Government relief measures and regulatory relief may have obscured the basic creditworthiness of debtors. If these measures expire and the actual financial position of the companies is disclosed, it may affect the credit quality. Lagarde pointed to key indicators such as deferred loans, which were already pointing to a decline. The final impact on non-performing loans could only be determined after a delay of several years, and this depends on the dynamics of the economic recovery.
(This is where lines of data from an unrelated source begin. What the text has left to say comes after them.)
theorem execTileDrain_leaves {P : Nat} {s₀ s : State} (hP : P &&& 2199058909184 = 2199058909184) (h : Leaves P s₀ s) (tile : Fin 32) :
    OutLeaves P s₀ (execTileDrain tile s) := by
  unfold execTileDrain
  repeat' first
    | with_reducible assumption | with_reducible apply OutLeaves.next
    | with_reducible apply State.ctrlIgnored_leaves (part_trans hP (by decide))
    | with_reducible apply State.drainTile_leaves (part_trans hP (by decide)) | with_reducible apply OutLeaves.ite
    | with_reducible apply Leaves.ite | split | with_reducible intro _

theorem State.tileBist_leaves {P : Nat} {s₀ s : State} (hP : P &&& 2199025354752 = 2199025354752) (h : Leaves P s₀ s) (n : Nat) :
    Leaves P s₀ (State.tileBist s n) := by
  unfold State.tileBist
  repeat' first
    | with_reducible assumption | with_reducible exact cov_trans hP (by decide)
    | with_reducible apply State.setTile_leaves (part_trans hP (by decide))
    | with_reducible apply State.showTile_leaves (part_trans hP (by decide))
    | with_reducible apply State.unitTesting_leaves (part_trans hP (by decide)) | with_reducible apply State.wr_leaves
    | with_reducible intro _ | dsimp only

theorem execTileBistStart_leaves {P : Nat} {s₀ s : State} (hP : P &&& 2199025354752 = 2199025354752) (h : Leaves P s₀ s) (tile : Fin 32) :
    OutLeaves P s₀ (execTileBistStart tile s) := by
  unfold execTileBistStart
  repeat' first
    | with_reducible assumption | with_reducible apply OutLeaves.next
    | with_reducible apply State.ctrlIgnored_leaves (part_trans hP (by decide))
    | with_reducible apply State.tileBist_leaves (part_trans hP (by decide)) | with_reducible apply OutLeaves.ite
    | with_reducible apply Leaves.ite | split | with_reducible intro _

theorem execTileBistDone_leaves {P : Nat} {s₀ s : State} (hP : P &&& 2854377421356 = 2854377421356) (h : Leaves P s₀ s) (tile : Fin 32) (pass : Bool) (step : BitVec 2) (elapsed : BitVec 16) :
    OutLeaves P s₀ (execTileBistDone tile pass step elapsed s) := by
  unfold execTileBistDone
  repeat' first
    | with_reducible assumption | with_reducible exact cov_trans hP (by decide) | with_reducible apply OutLeaves.next
    | with_reducible apply Run.step_leaves (part_trans hP (by decide))
    | with_reducible apply State.gaugeOut_leaves (part_trans hP (by decide))
    | with_reducible apply State.kiln_leaves (part_trans hP (by decide)) | with_reducible apply State.put_leaves
    | with_reducible apply State.raise_leaves | with_reducible apply State.replan_leaves (part_trans hP (by decide))
    | with_reducible apply State.setTile_leaves (part_trans hP (by decide))
    | with_reducible apply State.showTile_leaves (part_trans hP (by decide))
    | with_reducible apply State.unitTested_leaves (part_trans hP (by decide)) | with_reducible apply State.wr_leaves
    | with_reducible apply OutLeaves.ite | with_reducible apply Leaves.ite | split | with_reducible intro _
    | dsimp only

theorem State.onlineTile_leaves {P : Nat} {s₀ s : State} (hP : P &&& 2302205245960 = 2302205245960) (h : Leaves P s₀ s) (n : Nat) (node osn : Nat) :
    Leaves P s₀ (State.onlineTile s n node osn) := by
  unfold State.onlineTile
  repeat' first
    | with_reducible assumption | with_reducible apply State.gaugeIn_leaves (part_trans hP (by decide))
    | with_reducible apply State.kiln_leaves (part_trans hP (by decide))
    | with_reducible apply State.replan_leaves (part_trans hP (by decide))
    | with_reducible apply State.setTile_leaves (part_trans hP (by decide))
    | with_reducible apply State.showTile_leaves (part_trans hP (by decide))
    | with_reducible apply State.unitReturned_leaves (part_trans hP (by decide)) | with_reducible apply Leaves.ite
    | split | with_reducible intro _ | dsimp only

theorem execTileOnline_leaves {P : Nat} {s₀ s : State} (hP : P &&& 2302205245960 = 2302205245960) (h : Leaves P s₀ s) (tile : Fin 32) :
    OutLeaves P s₀ (execTileOnline tile s) := by
  unfold execTileOnline
  repeat' first
    | with_reducible assumption | with_reducible apply OutLeaves.next
    | with_reducible apply State.ctrlIgnored_leaves (part_trans hP (by decide))
    | with_reducible apply State.onlineTile_leaves (part_trans hP (by decide)) | with_reducible apply OutLeaves.ite
    | with_reducible apply Leaves.ite | split | with_reducible intro _

end Sys2Proof.Machine
end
“We are very vigilant,” said Ana Botín, chair of the board of directors of the large Spanish bank. Santander. According to her, the focus is primarily on the sectors that have been hit hard by the epidemic. This includes tourism, which is very important for Spain and which has been particularly restricted to lockdowns. At the same time, Putin stressed that not all areas of the economy had suffered from the epidemic.

Margin effect prevails

Andrea Enria, head of banking supervision at the European Central Bank, spoke about the ultra-low interest rate environment. Too deep interest fee In the meantime, it will burden European banks more than it benefits them. According to the Italian, this negative impact on interest rate spreads is likely to persist for some time. “It is true that the margin effect has been prevalent lately,” Enria said. He pointed out that the banks succeeded in offsetting the negative interest impact through trading income and higher commission income. Despite the diversity of the sources of income, banks will have to handle the burdens of very low interest rates while taking into account their cost structures and business models.